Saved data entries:
BEGIN
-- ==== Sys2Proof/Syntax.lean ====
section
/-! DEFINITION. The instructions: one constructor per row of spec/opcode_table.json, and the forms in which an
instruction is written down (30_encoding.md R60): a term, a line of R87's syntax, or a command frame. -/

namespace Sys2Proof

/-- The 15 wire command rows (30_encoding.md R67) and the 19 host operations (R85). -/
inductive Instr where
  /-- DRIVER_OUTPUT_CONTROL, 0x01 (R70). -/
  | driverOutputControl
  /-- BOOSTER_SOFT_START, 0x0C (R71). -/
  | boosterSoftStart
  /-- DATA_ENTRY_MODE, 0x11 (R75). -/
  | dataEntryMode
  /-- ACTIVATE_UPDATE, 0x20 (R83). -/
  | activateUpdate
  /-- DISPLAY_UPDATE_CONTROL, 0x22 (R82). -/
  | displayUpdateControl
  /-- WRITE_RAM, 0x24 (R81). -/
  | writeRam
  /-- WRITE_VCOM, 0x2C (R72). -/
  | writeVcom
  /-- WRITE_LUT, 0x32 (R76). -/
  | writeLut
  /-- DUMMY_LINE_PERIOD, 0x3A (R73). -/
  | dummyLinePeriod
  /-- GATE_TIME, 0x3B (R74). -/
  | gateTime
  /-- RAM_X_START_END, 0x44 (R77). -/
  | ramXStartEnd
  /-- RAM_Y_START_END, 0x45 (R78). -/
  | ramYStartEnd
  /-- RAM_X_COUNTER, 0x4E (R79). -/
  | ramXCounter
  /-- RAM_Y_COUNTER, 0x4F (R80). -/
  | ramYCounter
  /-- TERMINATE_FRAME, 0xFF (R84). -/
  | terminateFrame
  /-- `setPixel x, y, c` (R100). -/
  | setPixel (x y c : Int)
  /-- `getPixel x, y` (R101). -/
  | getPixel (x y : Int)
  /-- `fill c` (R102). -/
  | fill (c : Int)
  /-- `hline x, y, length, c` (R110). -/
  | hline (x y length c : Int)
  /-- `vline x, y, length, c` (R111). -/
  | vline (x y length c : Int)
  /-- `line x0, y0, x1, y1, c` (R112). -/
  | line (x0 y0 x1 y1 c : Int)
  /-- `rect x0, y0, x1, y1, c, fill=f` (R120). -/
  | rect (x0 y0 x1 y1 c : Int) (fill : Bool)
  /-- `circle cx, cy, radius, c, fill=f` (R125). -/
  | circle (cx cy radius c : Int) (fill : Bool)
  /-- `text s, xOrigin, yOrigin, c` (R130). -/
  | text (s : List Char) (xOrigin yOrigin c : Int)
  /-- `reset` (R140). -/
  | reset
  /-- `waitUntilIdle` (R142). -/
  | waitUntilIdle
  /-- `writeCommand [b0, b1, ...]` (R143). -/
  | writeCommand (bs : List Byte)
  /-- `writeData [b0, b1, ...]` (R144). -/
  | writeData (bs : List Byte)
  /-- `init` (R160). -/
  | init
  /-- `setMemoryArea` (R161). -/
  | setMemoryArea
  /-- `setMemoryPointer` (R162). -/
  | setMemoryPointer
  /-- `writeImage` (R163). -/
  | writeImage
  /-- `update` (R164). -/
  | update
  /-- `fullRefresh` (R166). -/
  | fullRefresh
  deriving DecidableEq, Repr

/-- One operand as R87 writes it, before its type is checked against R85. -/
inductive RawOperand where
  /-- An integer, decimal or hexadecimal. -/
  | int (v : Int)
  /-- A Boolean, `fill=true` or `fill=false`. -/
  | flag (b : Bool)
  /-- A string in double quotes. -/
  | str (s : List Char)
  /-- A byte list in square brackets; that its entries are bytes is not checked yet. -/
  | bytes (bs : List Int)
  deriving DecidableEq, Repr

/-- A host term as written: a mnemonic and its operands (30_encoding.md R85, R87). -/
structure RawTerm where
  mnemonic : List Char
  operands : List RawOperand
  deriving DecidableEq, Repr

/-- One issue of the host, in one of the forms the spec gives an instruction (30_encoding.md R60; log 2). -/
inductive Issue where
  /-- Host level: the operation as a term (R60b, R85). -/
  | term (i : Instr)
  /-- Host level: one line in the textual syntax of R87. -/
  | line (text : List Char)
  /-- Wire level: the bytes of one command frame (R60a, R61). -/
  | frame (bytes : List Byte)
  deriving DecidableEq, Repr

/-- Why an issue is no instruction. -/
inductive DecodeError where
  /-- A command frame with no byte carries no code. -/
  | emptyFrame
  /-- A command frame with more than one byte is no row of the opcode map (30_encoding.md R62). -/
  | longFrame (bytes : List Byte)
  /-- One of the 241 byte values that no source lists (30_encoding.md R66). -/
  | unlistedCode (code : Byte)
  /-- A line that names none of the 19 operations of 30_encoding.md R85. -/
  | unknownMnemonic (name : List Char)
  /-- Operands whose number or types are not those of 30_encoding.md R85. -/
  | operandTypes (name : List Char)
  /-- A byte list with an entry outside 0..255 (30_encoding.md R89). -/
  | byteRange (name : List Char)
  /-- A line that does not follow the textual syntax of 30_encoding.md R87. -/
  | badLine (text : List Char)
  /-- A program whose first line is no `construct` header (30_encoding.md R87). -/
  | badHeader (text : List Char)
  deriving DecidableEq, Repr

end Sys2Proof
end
END
Print out every record, character for character.

- **EXERCISE RESPONSE**
-- ==== Sys2Proof/Syntax.lean ====
section
/-! DEFINITION. The instructions: one constructor per row of spec/opcode_table.json, and the forms in which an
instruction is written down (30_encoding.md R60): a term, a line of R87's syntax, or a command frame. -/

namespace Sys2Proof

/-- The 15 wire command rows (30_encoding.md R67) and the 19 host operations (R85). -/
inductive Instr where
  /-- DRIVER_OUTPUT_CONTROL, 0x01 (R70). -/
  | driverOutputControl
  /-- BOOSTER_SOFT_START, 0x0C (R71). -/
  | boosterSoftStart
  /-- DATA_ENTRY_MODE, 0x11 (R75). -/
  | dataEntryMode
  /-- ACTIVATE_UPDATE, 0x20 (R83). -/
  | activateUpdate
  /-- DISPLAY_UPDATE_CONTROL, 0x22 (R82). -/
  | displayUpdateControl
  /-- WRITE_RAM, 0x24 (R81). -/
  | writeRam
  /-- WRITE_VCOM, 0x2C (R72). -/
  | writeVcom
  /-- WRITE_LUT, 0x32 (R76). -/
  | writeLut
  /-- DUMMY_LINE_PERIOD, 0x3A (R73). -/
  | dummyLinePeriod
  /-- GATE_TIME, 0x3B (R74). -/
  | gateTime
  /-- RAM_X_START_END, 0x44 (R77). -/
  | ramXStartEnd
  /-- RAM_Y_START_END, 0x45 (R78). -/
  | ramYStartEnd
  /-- RAM_X_COUNTER, 0x4E (R79). -/
  | ramXCounter
  /-- RAM_Y_COUNTER, 0x4F (R80). -/
  | ramYCounter
  /-- TERMINATE_FRAME, 0xFF (R84). -/
  | terminateFrame
  /-- `setPixel x, y, c` (R100). -/
  | setPixel (x y c : Int)
  /-- `getPixel x, y` (R101). -/
  | getPixel (x y : Int)
  /-- `fill c` (R102). -/
  | fill (c : Int)
  /-- `hline x, y, length, c` (R110). -/
  | hline (x y length c : Int)
  /-- `vline x, y, length, c` (R111). -/
  | vline (x y length c : Int)
  /-- `line x0, y0, x1, y1, c` (R112). -/
  | line (x0 y0 x1 y1 c : Int)
  /-- `rect x0, y0, x1, y1, c, fill=f` (R120). -/
  | rect (x0 y0 x1 y1 c : Int) (fill : Bool)
  /-- `circle cx, cy, radius, c, fill=f` (R125). -/
  | circle (cx cy radius c : Int) (fill : Bool)
  /-- `text s, xOrigin, yOrigin, c` (R130). -/
  | text (s : List Char) (xOrigin yOrigin c : Int)
  /-- `reset` (R140). -/
  | reset
  /-- `waitUntilIdle` (R142). -/
  | waitUntilIdle
  /-- `writeCommand [b0, b1, ...]` (R143). -/
  | writeCommand (bs : List Byte)
  /-- `writeData [b0, b1, ...]` (R144). -/
  | writeData (bs : List Byte)
  /-- `init` (R160). -/
  | init
  /-- `setMemoryArea` (R161). -/
  | setMemoryArea
  /-- `setMemoryPointer` (R162). -/
  | setMemoryPointer
  /-- `writeImage` (R163). -/
  | writeImage
  /-- `update` (R164). -/
  | update
  /-- `fullRefresh` (R166). -/
  | fullRefresh
  deriving DecidableEq, Repr

/-- One operand as R87 writes it, before its type is checked against R85. -/
inductive RawOperand where
  /-- An integer, decimal or hexadecimal. -/
  | int (v : Int)
  /-- A Boolean, `fill=true` or `fill=false`. -/
  | flag (b : Bool)
  /-- A string in double quotes. -/
  | str (s : List Char)
  /-- A byte list in square brackets; that its entries are bytes is not checked yet. -/
  | bytes (bs : List Int)
  deriving DecidableEq, Repr

/-- A host term as written: a mnemonic and its operands (30_encoding.md R85, R87). -/
structure RawTerm where
  mnemonic : List Char
  operands : List RawOperand
  deriving DecidableEq, Repr

/-- One issue of the host, in one of the forms the spec gives an instruction (30_encoding.md R60; log 2). -/
inductive Issue where
  /-- Host level: the operation as a term (R60b, R85). -/
  | term (i : Instr)
  /-- Host level: one line in the textual syntax of R87. -/
  | line (text : List Char)
  /-- Wire level: the bytes of one command frame (R60a, R61). -/
  | frame (bytes : List Byte)
  deriving DecidableEq, Repr

/-- Why an issue is no instruction. -/
inductive DecodeError where
  /-- A command frame with no byte carries no code. -/
  | emptyFrame
  /-- A command frame with more than one byte is no row of the opcode map (30_encoding.md R62). -/
  | longFrame (bytes : List Byte)
  /-- One of the 241 byte values that no source lists (30_encoding.md R66). -/
  | unlistedCode (code : Byte)
  /-- A line that names none of the 19 operations of 30_encoding.md R85. -/
  | unknownMnemonic (name : List Char)
  /-- Operands whose number or types are not those of 30_encoding.md R85. -/
  | operandTypes (name : List Char)
  /-- A byte list with an entry outside 0..255 (30_encoding.md R89). -/
  | byteRange (name : List Char)
  /-- A line that does not follow the textual syntax of 30_encoding.md R87. -/
  | badLine (text : List Char)
  /-- A program whose first line is no `construct` header (30_encoding.md R87). -/
  | badHeader (text : List Char)
  deriving DecidableEq, Repr

end Sys2Proof
end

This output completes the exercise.